Pursuant to section 49 of the RegulationsFootnote 1, an establishment that is not a source establishment and that receives a notice or a copy of such a notice under section 48 of the RegulationsFootnote 1 must immediately:

  1. quarantine all implicated CTO (all CTO for which identification codes were specified in the notice) in its possession; and
  2. forward a copy of the notice to every establishment to which it distributed implicated CTO. This notice helps ensure that the requirement to quarantine all CTO that may have been compromised, is transmitted all the way down the distribution chain. It is important that all establishments in possession of implicated CTO be informed of the need to quarantine. As a source establishment may not be aware if CTO had been further distributed after delivering them to an establishment, it becomes every establishment's responsibility to forward the notice to whomever they may have sent the CTO.

2.2.4 Investigation by Source Establishment

In addition, in accordance with section 48(1)(c) of the RegulationsFootnote 1, the source establishment that discovers or suspects that an unexpected adverse reaction has been associated with a CTO must initiate an investigation into the adverse reaction. Section 51 of the RegulationsFootnote 1 further describes the investigation.

2.3 Records

In accordance with sections 55 to 63 of the RegulationsFootnote 1, all source establishments must keep records with respect to CTO for whose processing they are responsible. A source establishment must maintain in these records documentation of any adverse reactions and their investigation and of any corrective action taken, for 10 years after the date of their creation (see sections 59(h) and 60(f)).

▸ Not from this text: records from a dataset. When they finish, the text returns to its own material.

-- ==== Sys2Proof/Machine/TileVec.lean ====
section
/-! DEFINITION. The vector engine of a tile (R221 to R244, R192, R214 to R217): element arithmetic, compares and masks, reductions, converts
with group quantisation and stochastic rounding, the combiner's split and finish, moves, and the vector mode. -/

namespace Sys2Proof.Machine

/-! ### The mode, R224 -/

def Vec.mbits (v : Vec) (hi lo : Nat) : Nat := bits v.mode.toNat hi lo
def Vec.qd (v : Vec) : Nat := v.mbits 26 25
def Vec.qb (v : Vec) : Nat := v.mbits 24 23
def Vec.qa (v : Vec) : Nat := v.mbits 22 21
def Vec.scaleE4 (v : Vec) : Bool := v.mbits 20 20 == 1
def Vec.group (v : Vec) : Nat := v.mbits 19 17
def Vec.part (v : Vec) : Nat := v.mbits 16 14
def Vec.rowPeriod (v : Vec) : Nat := v.mbits 13 11
def Vec.mz (v : Vec) : Bool := v.mbits 10 10 == 1
def Vec.maskEn (v : Vec) : Bool := v.mbits 9 9 == 1
def Vec.mk_ (v : Vec) : Nat := v.mbits 8 6
def Vec.rmode (v : Vec) : Nat := v.mbits 5 3
def Vec.type (v : Vec) : Nat := v.mbits 2 0

/-- Width of the mode's type. -/
def Vec.width (v : Vec) : Nat := if v.type = 1 ∨ v.type = 4 ∨ v.type = 5 then 64 else 32

/-- The float format of the type, none for an integer type. -/
def Vec.fmt (v : Vec) : Option Fmt :=
  match v.type with
  | 0 => some fp32
  | 1 => some fp64
  | _ => none

/-- A signed integer type. -/
def Vec.signed (v : Vec) : Bool := v.type == 2 || v.type == 4

/-- A Q64 block exponent, signed 12 bits (R187). -/
def Vec.qexp (v : Vec) (i : Nat) : Int := (sget 0 v.qe i).toInt

/-- A mode value within the ranges of VEC_MODE. -/
def modeOk (x : Nat) : Bool := x < 2 ^ 27 && bits x 19 17 ≤ 3 && bits x 13 11 ≤ 5 && bits x 5 3 ≤ 5 && bits x 2 0 ≤ 5

/-! ### Elements and masks, R221, R222, R229 -/

/-- Element `i` of width `w` of tile register `r`, row-major. -/
def Tile.vel (t : Tile) (r w i : Nat) : Nat := mval t.treg (4096 * r + i * w / 8) (w / 8)

def Tile.vput (t : Tile) (r w i v : Nat) : Tile := { t with treg := mstore t.treg (4096 * r + i * w / 8) (w / 8) v }

def Tile.vflag (t : Tile) (g : Nat) : Tile := { t with vec := { t.vec with flags := orFlags t.vec.flags g } }

/-- Columns and elements of a register. -/
def vcols (w : Nat) : Nat := 1024 / w
def vcount (w : Nat) : Nat := 32 * vcols w

/-- The mask bit of element `i`. -/
def maskPos (w i : Nat) : Nat := i / vcols w * 32 + i % vcols w

/-- Mask register mk enables a bit position, or no mask is applied. -/
def Tile.vOn (t : Tile) (pos : Nat) : Bool := !t.vec.maskEn || bit (sget 0 t.mreg t.vec.mk_).toNat pos

/-- Bits (r, 0) to (r, 15) of every row. -/
def lowHalves : Nat := ((below 32).map fun r => 65535 * 2 ^ (32 * r)).sum

/-- Write a mask register: under a 64-bit type bits (r, 16) to (r, 31) become 0. -/
def Tile.putMask (t : Tile) (m v : Nat) : Tile :=
  { t with mreg := sput 0 t.mreg m (BitVec.ofNat 1024 (if t.vec.width = 64 then v &&& lowHalves else v)) }

/-- Write every element of vd: the enabled ones as `f` answers from the state before the instruction, none when it traps; a disabled one
keeps its bits, or is zero under mz. -/
def Tile.vmap (t : Tile) (vd w : Nat) (f : Nat → Option IRes) : Option Tile :=
  (below (vcount w)).foldl
    (fun (acc : Option Tile) i =>
      match acc with
      | none => none
      | some r =>
        if t.vOn (maskPos w i) then
          match f i with
          | none => none
          | some x => some ((r.vput vd w i x.1).vflag x.2)
        else if t.vec.mz then some (r.vput vd w i 0)
        else acc) (some t)

/-- The second source of element `i`, R228. -/
def Tile.src2 (t : Tile) (w bsrc vb x i : Nat) : Nat :=
  let c := vcols w
  match bsrc with
  | 0 => t.vel vb w i
  | 1 => t.vel vb w (i / c % 2 ^ t.vec.rowPeriod * c + i % c)
  | 2 => t.vel vb w (i / c * c)
  | _ => x % 2 ^ w

/-! ### Starting a V instruction -/

/-- The head of the V queue starts, if it is of the class asked for, and takes effect. -/
def State.vStart (s : State) (k : Nat) (is : W32 → Bool) (f : State → QEnt → Effect) : State :=
  match s.engHead k .v with
  | none => s
  | some h =>
    if !(is h.word) then s
    else
      match f (s.engStart k .v h) h with
      | .error cause => s.engFault k .v h cause
      | .ok s => s

/-- The opcode of a V slot. -/
def vIs (op : Nat) (w : W32) : Bool := slotOp w == op

/-- An effect on the tile alone: outer error for a fault. -/
def tileEff (k : Nat) (f : Tile → QEnt → Except Nat Tile) (s : State) (h : QEnt) : Effect :=
  match f (s.tile k) h with
  | .error c => .error c
  | .ok t => .ok (s.setTile k t)

/-! ### Float arithmetic, R226 and R227 -/

/-- A float function, rounding RNE. -/
def vFloatOp (f : Fmt) (fn a b d : Nat) : FRes :=
  match fn with
  | 0 => fadd f 0 a b
  | 1 => fsub f 0 a b
  | 2 => fmul f 0 a b
  | 3 => ffma f 0 false a b d
  | 4 => ffma f 0 true a b d
  | 5 => fdiv f 0 a b
  | 6 => fmaxmin f true a b
  | 7 => fmaxmin f false a b
  | 8 => fsqrt f 0 a
  | 9 => fabs f a
  | 10 => fneg f a
  | 11 => let r := fadd f 0 a b; ((fmaxmin f true r.1 0).1, r.2)
  | 12 => fdiv f 0 (f.bias * 2 ^ f.mbits) a
  | _ => (b, 0)

def effFloat (t : Tile) (h : QEnt) : Except Nat Tile :=
  let o := slotLow h.word
  match t.vec.fmt with
  | none => .error 1
  | some f =>
    let w := f.width
    let vd := bits o 18 15
    match t.vmap vd w fun i =>
        some (vFloatOp f (bits o 4 0) (t.vel (bits o 14 11) w i) (t.src2 w (bits o 6 5) (bits o 10 7) h.x.toNat i) (t.vel vd w i)) with
    | some t => .ok t
    | none => .error 8

/-- FLOAT_ARITHMETIC. -/
def execFloatArithmetic (t : Nat) (s : State) : Res := .next (s.vStart t (vIs 1) (tileEff t effFloat))

/-! ### Integer arithmetic -/

/-- An integer function; none when a checked one traps (R201). -/
def vIntFn (w : Nat) (sg : Bool) (fn a b : Nat) : Option IRes :=
  match fn with
  | 0 => some (iAdd w sg a b)
  | 1 => some (iSub w sg a b)
  | 2 => some (iMulLow w sg a b)
  | 3 => some (iMulHigh w sg a b)
  | 4 => some (iDiv w sg a b)
  | 5 => some (iRem w sg a b)
  | 6 => some (iSatAdd w sg a b)
  | 7 => some (iSatSub w sg a b)
  | 8 => some (iNeg w sg a)
  | 9 => some (iAbs w sg a)
  | 10 => if sg then checked (iNeg w sg a) else some (iNeg w sg a)
  | 11 => if sg then checked (iAbs w sg a) else some (iAbs w sg a)
  | 12 => checked (iDiv w sg a b)
  | 13 => some (iAnd a b)
  | 14 => some (iOr a b)
  | 15 => some (iXor a b)
  | 16 => some (iShl w a b)
  | 17 => some (iShr w a b)
  | 18 => some (iSar w a b)
  | 19 => some (iRol w a b)
  | 20 => some (iMax w sg a b)
  | 21 => some (iMin w sg a b)
  | _ => some (b, 0)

3. Completing the Mandatory Adverse Reaction Reporting Form for Industry

Source establishments should submit the completed Mandatory Adverse Reaction Reporting Form for Industry by facsimile to the Canada Vigilance national office at 613-957-0335 (see Appendix 3 of this guidance document). The Mandatory Adverse Reaction Reporting Form for Industry is available on the Health Canada Web site at: http://www.hc-sc.gc.ca/dhp-mps/medeff/report-declaration/ar-ei_indus_form-eng.php

The Mandatory Adverse Reaction Reporting Form for Industry contains specific instructions on how to complete the reporting form. Those instructions should be followed to avoid delays in the processing of the adverse reaction report.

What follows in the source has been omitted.